Sainsbury’s and Asda merger put in doubt over price rise fears
THE merger between Asda and Sainsbury’s has been thrown into doubt after Britain’s competition watchdog warned it would hit shoppers with higher prices.
The proposed £12billion tie-up would also reduce the quality and choice of groceries on offer to customers, the Competition and Markets Authority (CMA) warned.
Stuart McIntosh, chairman of the independent inquiry group, yesterday laid out limited options for moving forward but said it was “likely to be difficult for the companies to address the concerns it has identified”.
Rivalry
Options include blocking the deal altogether or selling off a significant number of stores and other assets – potentially including one of the Sainsbury’s or Asda brands – “to recreate the competitive rivalry lost through the merger”.
Mike Coupe, CEO of Sainsbury’s, the UK’s second biggest supermarket, branded the provisional findings “outrageous” and accused the CMA of rewriting the rules.
“A UK plc with Brexit looming and a completely unpredictable set of competition rules, who would invest in this country? This is just outrageous,” he said.
In a statement, Sainsbury’s and Asda said: “These find- ings fundamentally misunderstand how people shop in the UK today and the intensity of competition in the grocery market. The CMA has moved the goalposts and its analysis is inconsistent with comparable cases.”
The supermarket giants, which announced plans to merge last April, said they would press ahead despite the CMA’s concerns.
The union would see the new group leapfrog Tesco to take a 30 per cent market share with more than 2,100 stores. The pair, battered by discount rivals Aldi and Lidl, pledged to negotiate big savings from suppliers to cut prices on everyday products by about 10 per cent.
However, the CMA found the pair had supermarkets close together in 629 areas and insisted a “substantial lessening of competition” would see prices rise instead.
Tim Roache, general secretary of the GMB union, warned thousands of jobs could be put at risk “in everything from stores and distribution, to head office and home shopping”.
Professor John Colley, of Warwick Business School, said: “Everyone, rich or poor, has to buy groceries, so the CMA’s final decision will affect everyone.
“It seems the only major beneficiaries of this merger would be the Sainsbury’sAsda shareholders.”
And Scott Corfe, chief economist at the Social Market Foundation, said: “Rather than allowing supermarkets to merge themselves out of trouble, by bullying suppliers such as farmers to lower prices, we should be forcing these firms to try harder.”
SAINSBURY’S has vowed to fight on to rescue its takeover of Asda after the deal was thrown into serious doubt by the competition watchdog.
A provisional verdict on the planned merger of Britain’s second and third biggest supermarkets found “extensive competition concerns” relating to higher prices and reduced quality and choice for shoppers.
The Competition and Markets Authority said it would be difficult for the companies to satisfy its concerns through the disposal of a “significant number” of stores and potentially one of the brands.
Its final report is due at the end of April, but speculation that Sainsbury’s and Asda had already thrown in the towel were dismissed as wide of the mark.
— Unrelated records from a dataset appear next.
/-- MEETING_CLEAR_COMPLETE (R221): the clearing round opens. -/
def execMeetingClearComplete (die idx : Nat) (s : State) : Host.Outcome State Fault Refusal :=
  let m := s.mach
  match (Sparse.get none (m.die die).regions idx).bind Region.meeting with
  | none => .next s
  | some g =>
    match [0, 1].find? fun p => decide ((m.par g.record p).rst = 3) with
    | none => .next s
    | some p =>
      let x := m.par g.record p
      match Sparse.get none (m.die die).regions (if p = 0 then g.acc0 else g.acc1) with
      | none => .next s
      | some r =>
        let m := m.zeroSpan r.base (r.limit - r.base)
        let m := r.aux.foldl (fun m a => m.zeroSpan a.1 a.2) m
        .next { s with mach := (m.setPar g.record p { x with rst := 1 }).setCur g.record x.tag false false }

/-! ## Instructions (R218, R219) -/

/-- The encoding of a meeting opcode. -/
def meetForm (fns : List Nat) (useD : Bool) : Form := { fns := fns, useD := useD, useA := true, litB := false }

def meetRule (opc : Nat) (fns : List Nat) (useD : Bool) : Rule where
  opc := opc
  form _ := meetForm fns useD
  opds o := [.s o.a.toNat 2 2] ++ if useD then [.s o.d.toNat 1 1] else []

/-- The record's address, with the literal as displacement. -/
def Ctx.recVa (c : Ctx) : W64 := c.s c.o.a.toNat + memDisp c.o
/-- The tag word (R218). -/
def Ctx.tagWord (c : Ctx) : W64 := c.s (c.o.a.toNat + 1)
def Ctx.tagBad (c : Ctx) : Bool := decide (fld c.tagWord 63 44 ≠ 0)
def Ctx.roundTag (c : Ctx) : Nat := fld c.tagWord 31 0
def Ctx.memberNo (c : Ctx) : Nat := fld c.tagWord 43 32

/-- OPERAND for a bad tag word or a member beyond N. -/
def Ctx.tagTrap (c : Ctx) : Trap := c.trap clsOperand 0x2E

def Ctx.recAccess (c : Ctx) (w local' : Bool) : Access :=
  ⟨c.recVa, 128, 128, !w || local', w, false, false, if local' then .record else .letter, .denied 0x24⟩

/-- A condition held by the lanes that take part. -/
def Ctx.actLanes (c : Ctx) (va : W64) (cause : Nat) : List Cond := (laneList c.act).map fun l => condOf l va cause

def mpostRule : Rule where
  opc := 0x89
  form _ := { meetForm [0] true with useB := true, modBits := 0x1FA0, mask := 1, tys := [4, 6, 7] }
  opds o := [vOpd (typeOf o 4) o.d.toNat, .s o.a.toNat 2 2, .v o.b.toNat 1 1]

/-- MPOST (R224). -/
def execMpost (o : Opn) (s : State) : Host.Outcome State Fault Refusal :=
  issue mpostRule o s fun c m =>
    if c.tagBad then .trap m c.tagTrap
    else if c.act = 0 then .done m
    else
      match m.check c.agent (c.recAccess true false) with
      | (.error e, m) => c.resolve m (c.actLanes c.recVa e) true
      | (.ok ps, m) =>
        if c.counterFull 4 then .hold
        else
          let ty := typeOf o 4
          let mk := fun l => { c.letter with
            op := 0x10, ty := .ofNat 4 ty, sz := .ofNat 3 (szOfTy ty), ush := .ofNat 6 (remUsh o)
            data := .ofNat 64 (c.elem ty o.d.toNat l), rtag := .ofNat 32 c.roundTag, member := .ofNat 12 c.memberNo
            elem := c.v o.b.toNat l }
          let (id, m) := m.count c.key 4
          .done ((laneList c.act).foldl (fun m l =>
            c.post m id (mk l) (onePiece ps) c.recVa none [(c.recVa.toNat, 128)]) m)

/-- The bundle's remote and mem counters are zero and its loads have returned (R225). -/
def Ctx.quiet (c : Ctx) (m : Mach) : Bool :=
  decide (c.b.count 4 = 0 ∧ c.b.count 1 = 0) && !(m.ops.any fun x => decide (x.key = c.key) && !x.counted)

/-- MARR and MREL: one letter, after everything older (R225). -/
def meetSend (opc op : Nat) (member : Bool) (o : Opn) (s : State) : Host.Outcome State Fault Refusal :=
  issue (meetRule opc [0] false) o s fun c m =>
    if c.tagBad then .trap m c.tagTrap
    else
      match m.check c.agent (c.recAccess true false) with
      | (.error e, m) => c.resolve m (c.everyLane c.recVa e) true
      | (.ok ps, m) =>
        if !c.quiet m then .hold
        else
          let l := { c.letter with
            op := .ofNat 8 op, sz := 3, rtag := .ofNat 32 c.roundTag, member := if member then .ofNat 12 c.memberNo else 0 }
          let (id, m) := m.count c.key 4
          .done (c.post m id l (onePiece ps) c.recVa none [(c.recVa.toNat, 128)])

def execMarr (o : Opn) (s : State) : Host.Outcome State Fault Refusal := meetSend 0x8A 0x11 true o s
def execMrel (o : Opn) (s : State) : Host.Outcome State Fault Refusal := meetSend 0x8D 0x12 false o s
Sainsbury’s shares plunged 53½p to 234½p.
The companies insisted that joining forces would create “significant cost savings”, allowing them to lower prices. Sainsbury’s chief executive Mike Coupe said the CMA had “fundamentally moved the goalposts, changed the shape of the ball and chosen a different playing field”.
They added: “We are surprised that the CMA would choose to reject the opportunity to put money directly into customers’ pockets, particularly at this time of economic uncertainty. We will be working to understand the rationale behind these findings and will continue to press our case in the coming weeks.”
It is thought a legal challenge remains a possibility.
Analysts said rejection of the deal would throw the spotlight over the future of Asda, with current US owner Walmart seen as keen to sell the business.
Shore Capital analyst Clive Black said the CMA had “destroyed the bold but seemingly naive and perhaps arrogant approach by Sainsbury’s and Asda to create a duopoly”.
The regulator had already cleared Tesco’s takeover of wholesaler Booker, which had encouraged hopes that further food retail consolidation would be allowed.
Black said: “For Asda, its parent wants rid. Hence, we assert that Asda in its present form is not tenable. Exit plans would need to be carefully considered.
“Walmart may be dusting off plan B already: a float, another retail merger/ sale, or a big private equity deal. Whatever the outcome, Asda’s present status does not appear permanent.”